Here is a brief summary of what January and February held for us.
Building work in progress near the canal basin
We spent New Year in Suffolk with Maggie and Clive, being careful to treat the speed limits with respect this time. We enjoyed their company as usual, and had a relaxing few days.
Hugo seems to be OK when we go away. We set his automatic feeder, and leave an electric convector heater on keep the cold away. He is always pleased to see us when we return.
Hugo spends a lot of time in the office
We have two elderly people living on a boat in the canal basin. George is in his late nineties, and has Alzheimer’s. He is meant to be the carer for his wife Ruby, who had her 100th birthday. We all celebrated in the clubhouse, and enjoyed seeing all her cards, including one from the Queen.
We have had some cold days, and there has been ice on the surface at times, but nothing very serious so far. A light dusting of snow twice, and a centimetre once, which didn’t last long.
We have made some excursions into the countryside and discovered the Ashridge Estate and the Bridgewater Monument, where there are lots of walks and views.
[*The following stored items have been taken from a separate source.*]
/-! ## Characters -/

/-- A bit of a character is the majority of its three samples. -/
theorem charBits_bit (c : LinkChar) (i : Nat) : (charBits c).getLsbD i = ((c.s1.getLsbD i && c.s2.getLsbD i)
    || (c.s1.getLsbD i && c.s3.getLsbD i) || (c.s2.getLsbD i && c.s3.getLsbD i)) := by
  simp [charBits]

/-- The data byte is the eight bits behind the start bit. -/
theorem charByte_bit (c : LinkChar) {i : Nat} (hi : i < 8) :
    (charByte c).getLsbD i = (charBits c).getLsbD (i + 1) := by
  simp [charByte, hi, Nat.add_comm]

/-- Without an accepted start bit nothing is received. -/
theorem receive_noStart (s : State) {c : LinkChar} (h : charStarts c = false) : s.receive c = s := by
  simp [receive, h]

/-- A character with an error ends the frame and sets its flags. -/
theorem receive_bad (s : State) {c : LinkChar} (h : charStarts c = true) (bad : (parityBad c || framingBad c) = true) :
    s.receive c = { s with
      lif := { s.lif with rx := .hunting }
      flags := (s.flags.raiseIf (parityBad c) .parity).raiseIf (framingBad c) .framing } := by
  simp only [receive, h, bad, if_true]
  rfl

/-- A character without an error gives its byte. -/
theorem receive_good (s : State) {c : LinkChar} (h : charStarts c = true)
    (good : (parityBad c || framingBad c) = false) : s.receive c = s.takeByte (charByte c) := by
  simp [receive, h, good]

/-! ## Bytes -/

/-- Outside a frame only the start byte counts. -/
theorem takeByte_hunting {s : State} (d : Byte) (h : s.lif.rx = .hunting) :
    s.takeByte d = { s with lif := { s.lif with rx := if d = 0xC3 then .inFrame [] else .hunting } } := by
  have same : s.withRx .hunting = s := by rw [← h]; rfl
  rw [takeByte, h]
  by_cases start : d = 0xC3
  · rw [if_pos start]
    exact if_pos start
  · rw [if_neg start]
    exact (if_neg start).trans same.symm

/-- Inside a frame: too long a payload ends it. -/
theorem takeByte_long {s : State} {bs : List Byte} {d : Byte} (h : s.lif.rx = .inFrame bs)
    (long : (bs ++ [d]).length = 2 ∧ 1024 < u16 (bs ++ [d]) 0) :
    s.takeByte d = (s.withRx .hunting).flag .badCrc := by
  rw [takeByte, h]
  exact if_pos long

/-- Inside a frame whose payload's length is permitted: the last byte ends it, any other is gathered. -/
theorem takeByte_inFrame {s : State} {bs : List Byte} {d : Byte} (h : s.lif.rx = .inFrame bs)
    (fits : ¬((bs ++ [d]).length = 2 ∧ 1024 < u16 (bs ++ [d]) 0)) :
    s.takeByte d = if frameWhole (bs ++ [d]) then
        if frameGood (bs ++ [d]) then (s.withRx .hunting).frameIn (requestOf (bs ++ [d]))
        else (s.withRx .hunting).flag .badCrc
      else s.withRx (.inFrame (bs ++ [d])) := by
  rw [takeByte, h]
  exact if_neg fits

/-- A frame is whole when its length is its payload's and six more. -/
theorem frameWhole_iff (bs : List Byte) : frameWhole bs = true ↔ 2 ≤ bs.length ∧ bs.length = 6 + u16 bs 0 := by
  rw [frameWhole, Bool.and_eq_true, decide_eq_true_iff, decide_eq_true_iff]
  rfl

/-- A good character inside a frame completes it where the frame is whole and its check matches. -/
theorem completes_inFrame {s : State} {c : LinkChar} {bs : List Byte} (h : s.lif.rx = .inFrame bs)
    (starts : charStarts c = true) (good : (parityBad c || framingBad c) = false) :
    s.completes c = (frameWhole (bs ++ [charByte c]) && frameGood (bs ++ [charByte c])) := by
  obtain ⟨parity, framing⟩ := Bool.or_eq_false_iff.mp good
  simp [completes, h, starts, parity, framing]

/-- A byte that completes no good frame: too long a payload or a check that fails ends the frame. -/
theorem takeByte_ends {s : State} {c : LinkChar} {bs : List Byte} (h : s.lif.rx = .inFrame bs)
    (starts : charStarts c = true) (good : (parityBad c || framingBad c) = false) (not : s.completes c = false)
    (ends : ((bs ++ [charByte c]).length = 2 ∧ 1024 < u16 (bs ++ [charByte c]) 0)
      ∨ (2 ≤ (bs ++ [charByte c]).length ∧ (bs ++ [charByte c]).length = 6 + u16 (bs ++ [charByte c]) 0)) :
    s.takeByte (charByte c) = (s.withRx .hunting).flag .badCrc := by
  by_cases long : (bs ++ [charByte c]).length = 2 ∧ 1024 < u16 (bs ++ [charByte c]) 0
  · exact takeByte_long h long
  · have whole := (frameWhole_iff _).mpr (ends.resolve_left long)
    have bad : frameGood (bs ++ [charByte c]) = false := by
      rw [completes_inFrame h starts good, whole, Bool.true_and] at not
      exact not
    rw [takeByte_inFrame h long, if_pos whole, bad]
    rfl

/-- A byte that ends no frame is gathered. -/
theorem takeByte_gathers {s : State} {d : Byte} {bs : List Byte} (h : s.lif.rx = .inFrame bs)
    (goesOn : ¬(((bs ++ [d]).length = 2 ∧ 1024 < u16 (bs ++ [d]) 0)
      ∨ (2 ≤ (bs ++ [d]).length ∧ (bs ++ [d]).length = 6 + u16 (bs ++ [d]) 0))) :
    s.takeByte d = s.withRx (.inFrame (bs ++ [d])) := by
  obtain ⟨fits, part⟩ := not_or.mp goesOn
  rw [takeByte_inFrame h fits]
  exact if_neg fun whole => part ((frameWhole_iff _).mp whole)

/-- The byte that completes a good frame hands its request on. -/
theorem takeByte_completes {s : State} {d : Byte} {bs : List Byte} (h : s.lif.rx = .inFrame bs)
    (whole : (bs ++ [d]).length = 6 + u16 (bs ++ [d]) 0)
    (good : frameGood (bs ++ [d]) = true) :
    s.takeByte d = (s.withRx .hunting).frameIn (requestOf (bs ++ [d])) := by
  have fits : ¬((bs ++ [d]).length = 2 ∧ 1024 < u16 (bs ++ [d]) 0) := by omega
  rw [takeByte_inFrame h fits, if_pos ((frameWhole_iff _).mpr ⟨by omega, whole⟩), if_pos good]

/-! ## The transmitter -/

/-- A free transmitter takes the oldest answer. -/
theorem kick_answer {l : Lif} {w : Waiting} {rest : List Waiting} (free : l.tx = none) (h : l.answers = w :: rest) :
    l.kick = { l with tx := some (.answer w), answers := rest } := by
  simp [Lif.kick, free, h]

/-- Without an answer it takes the oldest report. -/
theorem kick_reportFirst {l : Lif} {r : Report} {rest : List Report} (free : l.tx = none) (none' : l.answers = [])
    (h : l.reports = r :: rest) : l.kick = { l with tx := some (.report r), reports := rest } := by
  simp [Lif.kick, free, none', h]

/-- With neither it stays free. -/
theorem kick_empty {l : Lif} (free : l.tx = none) (none' : l.answers = []) (empty : l.reports = []) : l.kick = l := by
  simp [Lif.kick, free, none', empty]

/-! ## Fields of reports -/

/-- An optional field that is present follows a one. -/
theorem optField_some (len : Nat) (bs : List Byte) : optField len (some bs) = 1 :: bs := rfl

/-- The causes' byte has a bit for each cause. -/
theorem causesByte_eq (k : Causes) : k.byte =
    [(if k.estop = true then 1 else 0) + (if k.intrA = true then 2 else 0) + (if k.intrB = true then 4 else 0)] := by
  obtain ⟨e, a, b⟩ := k
  revert e a b
  decide

/-- A validity's byte: 0 for a valid channel, 1 for another. -/
theorem validityByte_eq (valid : Bool) : byte1 (validityCode valid) = [if valid = true then 0 else 1] := by
  cases valid <;> rfl

/-! ## The statement -/

/-- A character that completes no good frame (R180; log entry 31). -/
theorem link_incomplete (s : State) (c : LinkChar) (part : s.completes c = false) :
    exec (.linkFrameReceived c) s = .next s
    ∧ exec (.linkByteReceived c) s = .next (s.receive c) :=
  ⟨by rw [exec, execLinkFrameReceived, part]; rfl, by rw [exec, execLinkByteReceived, part]; rfl⟩

/-- A character that completes a good frame (R181). -/
theorem link_complete (s : State) (c : LinkChar) (whole : s.completes c = true) :
    exec (.linkFrameReceived c) s = .next (s.receive c).kick
    ∧ exec (.linkByteReceived c) s = .next s :=
  ⟨by rw [exec, execLinkFrameReceived, whole]; rfl, by rw [exec, execLinkByteReceived, whole]; rfl⟩

/-- A good frame joins the inbox, or is answered BUSY, or is discarded. -/
theorem frameIn_cases (s : State) (q : Request) :
    (s.lif.inbox.length < 4 → s.frameIn q = { s with lif := { s.lif with inbox := s.lif.inbox ++ [q] } })
    ∧ (4 ≤ s.lif.inbox.length → s.lif.busyUsed < 8 → s.frameIn q = { s with
        lif := { s.lif with answers := s.lif.answers ++ [Waiting.busy ⟨q.tag, q.kind, .busy, []⟩] }
        flags := s.flags.raise .inboxBusy })
    ∧ (4 ≤ s.lif.inbox.length → 8 ≤ s.lif.busyUsed → s.frameIn q = { s with
        flags := s.flags.raise .inboxBusy }) := by
  refine ⟨fun room => if_pos room, fun full free => ?_, fun full taken => ?_⟩
  · rw [frameIn, if_neg (by omega), if_pos free]
    rfl
  · rw [frameIn, if_neg (by omega), if_neg (by omega)]
    rfl

/-- The gap timeout ends a frame that has begun. -/
theorem gapTimeout_cases (s : State) : (s.lif.rx = .hunting → exec .gapTimeout s = .next s)
    ∧ ∀ bs, s.lif.rx = .inFrame bs → exec .gapTimeout s = .next { s with
        lif := { s.lif with rx := .hunting }, flags := s.flags.raise .gapTimeout } := by
  refine ⟨fun h => ?_, fun bs h => ?_⟩
  · rw [exec, execGapTimeout, h]
  · rw [exec, execGapTimeout, h]
    rfl

/-- A frame sent frees the transmitter, which takes the next. -/
theorem frameSent_cases (s : State) : (s.lif.tx = none → exec .frameSent s = .next s)
    ∧ (s.lif.tx ≠ none →
      (∀ w rest, s.lif.answers = w :: rest → exec .frameSent s = .next { s with
        lif := { s.lif with tx := some (.answer w), answers := rest } })
      ∧ (∀ r rest, s.lif.answers = [] → s.lif.reports = r :: rest → exec .frameSent s = .next { s with
        lif := { s.lif with tx := some (.report r), reports := rest } })
      ∧ (s.lif.answers = [] → s.lif.reports = [] → exec .frameSent s = .next { s with
        lif := { s.lif with tx := none } })) := by
  refine ⟨fun free => ?_, fun busy => ?_⟩
  · rw [exec, execFrameSent, free]
    rfl
  have sent : exec .frameSent s = .next { s with lif := Lif.kick { s.lif with tx := none } } := by
    rw [exec, execFrameSent, if_pos (Option.isSome_iff_ne_none.mpr busy)]
    rfl
  rw [sent]
  refine ⟨fun w rest h => ?_, fun r rest hs h => ?_, fun hs h => ?_⟩
  · rw [kick_answer (l := { s.lif with tx := none }) rfl h]
  · rw [kick_reportFirst (l := { s.lif with tx := none }) rfl hs h]
  · rw [kick_empty (l := { s.lif with tx := none }) rfl hs h]

/-- Settles O55. -/
theorem linkReceivesCharactersAndFrames : Obligations.LinkReceivesCharactersAndFrames := by
  refine ⟨charBits_bit, fun c i => charByte_bit c, ?part, ?whole, gapTimeout_cases,
    fun s => ⟨(frameSent_cases s).1, (frameSent_cases s).2, ?frames, ?codes⟩⟩
  case part =>
    intro s c part
    obtain ⟨frame, byte⟩ := link_incomplete s c part
    refine ⟨frame, fun none' => by rw [byte, receive_noStart s none'],
      fun starts bad => by rw [byte, receive_bad s starts bad],
      fun starts good => ?_⟩
    rw [byte, receive_good s starts good]
    refine ⟨fun h => congrArg Host.Outcome.next (takeByte_hunting _ h), fun bs h => ⟨fun ends => ?_, fun goesOn => ?_⟩⟩
    · rw [takeByte_ends h starts good part ends]
      rfl
    · rw [takeByte_gathers h goesOn]
      rfl
  case whole =>
    intro s c bs h starts parity framing all n q fits len check
    have good : (parityBad c || framingBad c) = false := by rw [parity, framing]; rfl
    have matches' : frameGood all = true := decide_eq_true check
    have whole : s.completes c = true := by
      rw [completes_inFrame h starts good, (frameWhole_iff all).mpr ⟨by omega, len⟩, matches']
      rfl
    obtain ⟨frame, byte⟩ := link_complete s c whole
    have taken : s.receive c = (s.withRx .hunting).frameIn q := by
      rw [receive_good s starts good]
      exact takeByte_completes h len matches'
    obtain ⟨room, busy, full⟩ := frameIn_cases (s.withRx .hunting) q
    refine ⟨byte, fun short => ?_, fun long free => ?_, fun long used => ?_⟩
    · rw [frame, taken, room short]
      rfl
    · rw [frame, taken, busy long free]
      rfl
    · rw [frame, taken, full long used]
      rfl
  case frames =>
    refine ⟨fun a => ⟨rfl, rfl⟩, fun r => ?_⟩
    cases r with
    | ready => rfl
    | showState st slot time reason => cases slot <;> cases time <;> cases reason <;> rfl
    | mark => rfl
    | serviceDone slot k =>
      obtain ⟨status, kind, tag, failure, cue, image⟩ := k
      cases cue <;> cases image <;> rfl
    | trip k added clock =>
      change linkFrame _ _ (k.byte ++ _ ++ _) = _
      rw [causesByte_eq]
      rfl
    | groupState g left entered cause starved sent actual code => cases left <;> cases code <;> rfl
    | validity channel valid counter fatal =>
      change linkFrame _ _ (_ ++ byte1 (validityCode valid) ++ _ ++ _) = _
      rw [validityByte_eq]
      rfl
    | site => rfl
  case codes => decide

end Sys2Proof.Machine
end

section
/-! The cue records of a show and the order in which they are checked (R4 to R9, R21). -/

namespace Sys2Proof.Machine

/-! ## Cue records -/

/-- The records are the sixteen-byte pieces of the bytes read. -/
theorem recordsOf_getElem? (bytes : List Byte) (n i : Nat) :
    (recordsOf bytes n)[i]? = if i < n then some ((bytes.drop (16 * i)).take 16) else none := by
  induction n generalizing bytes i with
  | zero => rfl
  | succ n ih =>
    cases i with
    | zero => rfl
    | succ i =>
      rw [recordsOf, List.getElem?_cons_succ, ih, List.drop_drop]
      simp only [Nat.add_lt_add_iff_right, cueLen, Nat.mul_succ, Nat.add_comm]

section
variable {p : List Byte}

/-- Kind 1 is a jet cue. -/
theorem cueActOf_jet (h : u8 p 4 = 1) :
    cueActOf p = some (.jet (BitVec.ofNat 24 (u24 p 5)) (u16 p 8) (u16 p 10)) := by simp only [cueActOf, h]

/-- Kind 2 is a light cue. -/
theorem cueActOf_light (h : u8 p 4 = 2) :
    cueActOf p = some (.light (u8 p 5) (u8 p 6) (colourAt p 7) (u16 p 11)) := by simp only [cueActOf, h]

/-- Kind 3 is a clip cue. -/
theorem cueActOf_clip (h : u8 p 4 = 3) :
    cueActOf p = some (.clip (u8 p 5) (if u8 p 6 = 0 then 0 else u32 p 7)) := by simp only [cueActOf, h]

/-- Kind 4 is a mark. -/
theorem cueActOf_mark (h : u8 p 4 = 4) : cueActOf p = some (.mark (u16 p 5)) := by simp only [cueActOf, h]

/-- Kind 5 is the end. -/
theorem cueActOf_ended (h : u8 p 4 = 5) : cueActOf p = some .ended := by simp only [cueActOf, h]

/-- Any other kind is unknown. -/
theorem cueActOf_unknown (h : u8 p 4 = 0 ∨ 5 < u8 p 4) : cueActOf p = none := by
  unfold cueActOf
  split
  case h_6 => rfl
  all_goals omega

/-- The six kinds of a cue record. -/
theorem cueKind_cases (p : List Byte) :
    (u8 p 4 = 0 ∨ 5 < u8 p 4) ∨ u8 p 4 = 1 ∨ u8 p 4 = 2 ∨ u8 p 4 = 3 ∨ u8 p 4 = 4 ∨ u8 p 4 = 5 := by omega

/-- A record asks for the end when its kind is 5. -/
theorem cueActOf_eq_ended {act : CueAct} (h : cueActOf p = some act) : act = .ended ↔ u8 p 4 = 5 := by
  rcases cueKind_cases p with k | k | k | k | k | k
  · rw [cueActOf_unknown k] at h
    cases h
  · rw [cueActOf_jet k] at h
    cases h
    simp [k]
  · rw [cueActOf_light k] at h
    cases h
    simp [k]
  · rw [cueActOf_clip k] at h
    cases h
    simp [k]
  · rw [cueActOf_mark k] at h
    cases h
    simp [k]
  · rw [cueActOf_ended k] at h
    cases h
    simp [k]

end

/-! ## What a cue's fields may not be -/

/-- The group set names no group, or a group that is not configured. -/
def NoGroup (cfg : Settings) (p : List Byte) : Prop :=
  u24 p 5 = 0 ∨ ∃ g : Fin 24, (u24 p 5).testBit g.val = true ∧ (cfg.groups.get g).configured = false

/-- The fixture range is empty, passes fixture 95 or names a fixture that is not assigned. -/
def NoFixture (cfg : Settings) (p : List Byte) : Prop :=
  u8 p 6 < u8 p 5 ∨ 95 < u8 p 6
    ∨ ∃ x : Fin 96, u8 p 5 ≤ x.val ∧ x.val ≤ u8 p 6 ∧ (cfg.fixtures.get x).base = 0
We went to Chesham Folk Club and sang a few songs at their singers night. We discovered that there is a good folk music scene in the area, with a singaround session at the Queens Head in Wing every two weeks, and another at the Half Moon at Wilstone once a month (where there was a power cut, so we sand by candlelight). They are a friendly bunch of people, with some talented musicians among them.
Half moon at Wilstone
Inspired by this, we went to Reading to buy a guitarlele for Hazel. This, as the name suggests, is a cross between a guitar and a ukele. It has six strings, and has similar chord shapes to a guitar, except that it is like playing at fifth fret. She is now trying to transpose some of the songs we do so that she can play along in the correct key.
While we were in Reading we took the opportunity to visit David and Frances Hawkey in their new home in Newbury and John and Barbara Froggatt on their boat in Theale. We are making good use of our car while we have it.
We have become involved in a life group with the church, where we discuss the message from last Sunday’s sermon. This is a good way to get to know a few people better than we could on a Sunday morning. This church has welcomed us warmly and we feel we would like to return next winter.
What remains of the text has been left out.